Monstruosidades vulgares

Quando olho o monstro que vai crescendo à frente da minha janela no Funchal vejo nele uma metáfora das monstruosidades vulgares em que nos deixámos enredar.

Da janela da minha casa no Funchal vejo o monstro a crescer: os quase vinte andares do futuro hotel Savoy, uma imensa muralha de betão debruçada sobre a baía e rematando o massacre da paisagem por outros atentados urbanísticos, quase sempre em nome do progresso. Foi aliás em nome das oportunidades de emprego que a maioria de esquerda da Câmara do Funchal (reeleita no passado dia 1) acabou por dar luz verde a este projecto herdado do executivo anterior – liderado pelo actual presidente do Governo Regional, Miguel Albuquerque – que ameaça converter esta bela cidade atlântica num cenário de horror futurista à Blade Runner.

A monstruosa aberração foi aprovada e abençoada pelo PSD e pela coligação do PS com o Bloco e outros mini-partidos como uma fatalidade para bem dos madeirenses. Podia ser, só por si, uma metáfora de outras monstruosidades que vemos pelo país fora e se tornaram emblemas do regime. Mas a metáfora ultrapassa o âmbito urbanístico.

A remodelação do Governo madeirense, ocorrida esta semana, foi naturalmente eclipsada pela acusação a Sócrates e o novo Orçamento do Estado. Mas o seu significado político presta-se a leituras para além do espaço insular ou das particularidades do jardinismo e pós-jardinismo. É que Pedro Calado, o novo homem forte do Governo, vice-presidente e verdadeira sombra de Albuquerque era, nos últimos tempos, um dos principais administradores da AFA – o mais poderoso grupo de construção civil da Madeira desde o lançamento das vias rápidas ou outras obras faraónicas do regime jardinista e (já adivinharam?) proprietário do tal monstro que assombra o Funchal.

Pedro Calado é um velho cúmplice de Albuquerque e fora seu número dois na Câmara do Funchal, pelo que não seria de estranhar este regresso à cena política no momento em que o Presidente do Governo se encontra fragilizado e é alvo de contestação no PSD local.

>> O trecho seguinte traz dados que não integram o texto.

-- ==== Sys2Proof/Syntax.lean ====
section
/-!
DEFINITION. The commands of the block: one constructor per row of spec/opcode_table.json.

Rows 0 to 103 are the commands of the catalogue; each names the mailbox whose accepted command the
hub now runs (its parameters stand in that mailbox's window). The rows after them are the accesses,
protocol steps and events the manual describes; what the world outside brings (a measured value, a
partner's answer, a received frame) is an operand.
-/

namespace Sys2Proof

/-- A downstream port P00 to P47 (R6). On the SVH16 only P00 to P15 exist. -/
abbrev Port := Fin 48

/-- A hub-class port number, counted from 1 by an upstream USB host (R6). -/
abbrev HubPort := Fin 64

/-- A fault source FS0 to FS127 (R426). -/
abbrev Source := Fin 128

/-- The straps sampled when `RESET_N` rises (R482). -/
structure Straps where
  /-- `HOSTSEL`: true is an SPI host (R14). -/
  hostsel : Bool := false
  /-- `BOOTSEL0`: true is a child chip. -/
  bootsel0 : Bool := false
  /-- `BOOTSEL1`: true is loader mode (R498). -/
  bootsel1 : Bool := false
  deriving DecidableEq, Repr

/-- What a debounced CC attach shows (R147, R341, R354). -/
inductive AttachKind where
  /-- A sink, which the port powers. -/
  | sink
  /-- A sink seen with the plug the other way round. -/
  | sinkFlipped
  /-- A source: another supply drives the cable. -/
  | source
  /-- An audio or debug accessory. -/
  | accessory
  deriving DecidableEq, Repr

/-- The pull-up a device shows on the data lines (R143). -/
inductive Pull where
  /-- On `DP`: full speed, or high speed after the chirp. -/
  | dp
  /-- On `DM`: low speed. -/
  | dm
  deriving DecidableEq, Repr

/-- What a device does during a reset (R144). -/
inductive Chirp where
  /-- No valid chirp K. -/
  | none
  /-- A chirp K, and high-speed terminations at the end of the reset. -/
  | high
  /-- A chirp K, but no high-speed terminations at the end. -/
  | unswitched
  deriving DecidableEq, Repr

/-- A PD partner's answer to a swap (R355, R357). -/
inductive PdAnswer where
  | accept
  | reject
  | waitAnswer
  | none
  deriving DecidableEq, Repr

/-- A message a PD partner sends that has no row of its own (R340, R348, R357): unsolicited, or the
answer to a message of the hub's. -/
inductive PdMessage where
  | getSourceCap
  | getSinkCap
  | goodCrc
  | accept
  | notSupported
  /-- `Sink_Capabilities`, with its Fast Role Swap current field (R357). -/
  | sinkCapabilities (frs : Fin 4)
  | drSwap
  | vconnSwap
  | bist
  /-- A structured VDM command the partner initiates; true is Attention (R340). -/
  | vdm (attention : Bool)
  /-- A message R340 does not list. -/
  | unknown
  deriving DecidableEq, Repr

/-- A partner's answer to Enter Mode or Exit Mode (R361, R363). -/
inductive ModeAnswer where
  | ack
  | nak
  | busy
  deriving DecidableEq, Repr

/-- A level change on the reference inputs (R107): the ticks until its first tick, for how many ticks the
inputs then hold, and the levels of `PREF0` to `PREF5` after it, bit n for `PREFn`. -/
structure PinChange where
  after : Nat
  hold : Nat
  levels : Nat
  deriving DecidableEq, Repr

/-- A pulse on `PLINK_IN` (R135): the ticks until its rising edge, and its width in ns. -/
structure LinkPulse where
  after : Nat
  width : Nat
  deriving DecidableEq, Repr

/-- How a transaction on a port's bus ended (R192, R193, R221). -/
inductive TxnOutcome where
  /-- Data received or sent. -/
  | ack (data : List Byte)
  | nak
  | stall
  /-- No answer, or a CRC error. -/
  | error
  /-- More data than the endpoint admits. -/
  | overrun
  deriving DecidableEq, Repr

/-- What enumeration reads from a device (R174, R177). -/
structure DevDesc where
  /-- Tier below the root port: 1 for a device on the port itself. -/
  tier : Nat := 1
  /-- Tier-1 and tier-2 hub ports, 0 where there is none. -/
  hub1 : Nat := 0
  hub2 : Nat := 0
  speed : Nat := 0
  vid : Nat := 0
  pid : Nat := 0
  bcd : Nat := 0
  /-- The serial string; none where the device has none. -/
  serial : Option (List Byte) := Option.none
  devDesc : List Byte := []
  cfgDesc : List Byte := []
  /-- Whether the device is an external hub. -/
  isHub : Bool := false
  /-- Of an Otind chip: its `HOSTSEL` selects USB (R205). -/
  hostUsb : Bool := true
  deriving DecidableEq, Repr

/-- What a child chip says of itself when it joins (R205, R206). -/
structure ChildDesc where
  serial : Nat := 0
  ports : Nat := 48
  /-- The chip the child's upstream port plugs into, and the port of it. -/
  parent : Nat := 0
  parentPort : Nat := 0
  deriving DecidableEq, Repr

/-- A join (R206): a child's, as it reaches the root, or this chip's own below its parent, with the number
and the tier it is given. -/
inductive Join where
  | child (p : Port) (child : ChildDesc)
  | own (number : Fin 64) (tier : Fin 3)
  deriving DecidableEq, Repr

/-- Where a device disconnects: the port's own pull-up disappears (R148), or an external hub's port, named by
its path, loses its device or reports an over-current (R181, R182). -/
inductive DisconnectAt where
  | pullUp
  | hubPort (hub1 hub2 : Nat) (overCurrent : Bool)
  deriving DecidableEq, Repr

/-- A frame on a CAN bus (R368, R376). -/
structure CanFrame where
  id : Nat := 0
  ext : Bool := false
  fd : Bool := false
  brs : Bool := false
  /-- Error state indicator, as received (R379). -/
  esi : Bool := false
  rtr : Bool := false
  dlc : Nat := 0
  data : List Byte := []
  deriving DecidableEq, Repr

/-- How a transmission attempt ended (R383, R384): an error by its code in `LAST_ERR` less 1 (R393), and
whether it raises the transmit counter (ISO 11898-1 excepts an ACK error of an error-passive node and a stuff
error in arbitration). -/
inductive CanResult where
  | sent
  | lostArbitration
  | busError (kind : Fin 6) (counts : Bool)
  deriving DecidableEq, Repr

/-- What moves the error counters besides the end of a transmission (R386, ISO 11898-1): an error detected as
receiver (its code in `LAST_ERR` less 1); a dominant bit after, or a bit error within, the controller's error or
overload flag, as receiver and as transmitter. -/
inductive CanError where
  | received (kind : Fin 6)
  | receiverFlag
  | transmitterFlag
  deriving DecidableEq, Repr

/-- A page of protected memory (R396): its region, its number in the region and the first byte in error; with
it, of a page of `META`, the pages the damaged descriptors describe, since the manual gives no map of them. -/
structure PageRef where
  region : Nat := 0
  page : Nat := 0
  offset : Nat := 0
  described : List (Nat × Nat) := []
  deriving DecidableEq, Repr

/-- Who read a page on which a parity error was found (R405, R422). Cores: 0 to 5 group engines, 6
management, 7 warden. -/
inductive Requester where
  | fetch (core : Fin 8)
  | coreData (core : Fin 8)
  | dataMover
  | journal
  | queue (events : Bool)
  deriving DecidableEq, Repr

Mas o que não seria de estranhar é precisamente o que causa estranheza como se fosse o mais natural do mundo: o trânsito absolutamente pacífico entre os grandes negócios – neste caso, o maior à escala regional – e os cargos de maior responsabilidade política (Calado acumula as Finanças, a Economia, os Transportes e até a ‘Coordenação Política’ no Governo de Albuquerque).

A passagem directa de antigos ministros ou até líderes partidários para a administração de grandes empresas – da Banca à Construção Civil – foi-se banalizando num país onde prolifera há muito a promiscuidade entre interesses públicos e privados, com desprezo soberano por uma ética das incompatibilidades. Quando abrimos a boca de espanto com as revelações do caso Sócrates deveríamos antes pensar que as origens da questão se encontram enraizadas profundamente no nosso regime democrático, beneficiando da complacência e da cegueira deliberada que se foram instalando perante comportamentos eticamente intoleráveis. E assim chegamos ao sentimento de impunidade que explica as teias – e tentações suicidárias – estabelecidas entre um primeiro-ministro, o maior banqueiro do país, empresários, gestores e outros actores circunstanciais. Como não pudemos ver o que estava tão ostensivamente ao alcance dos nossos olhos na trajectória de um homem devorado pelo deslumbramento do poder (e do seu estatuto)? O mistério Sócrates é um falso mistério.

Por isso, quando olho o monstro que vai crescendo à frente da minha janela no Funchal vejo nele uma metáfora das monstruosidades vulgares em que nos deixámos enredar.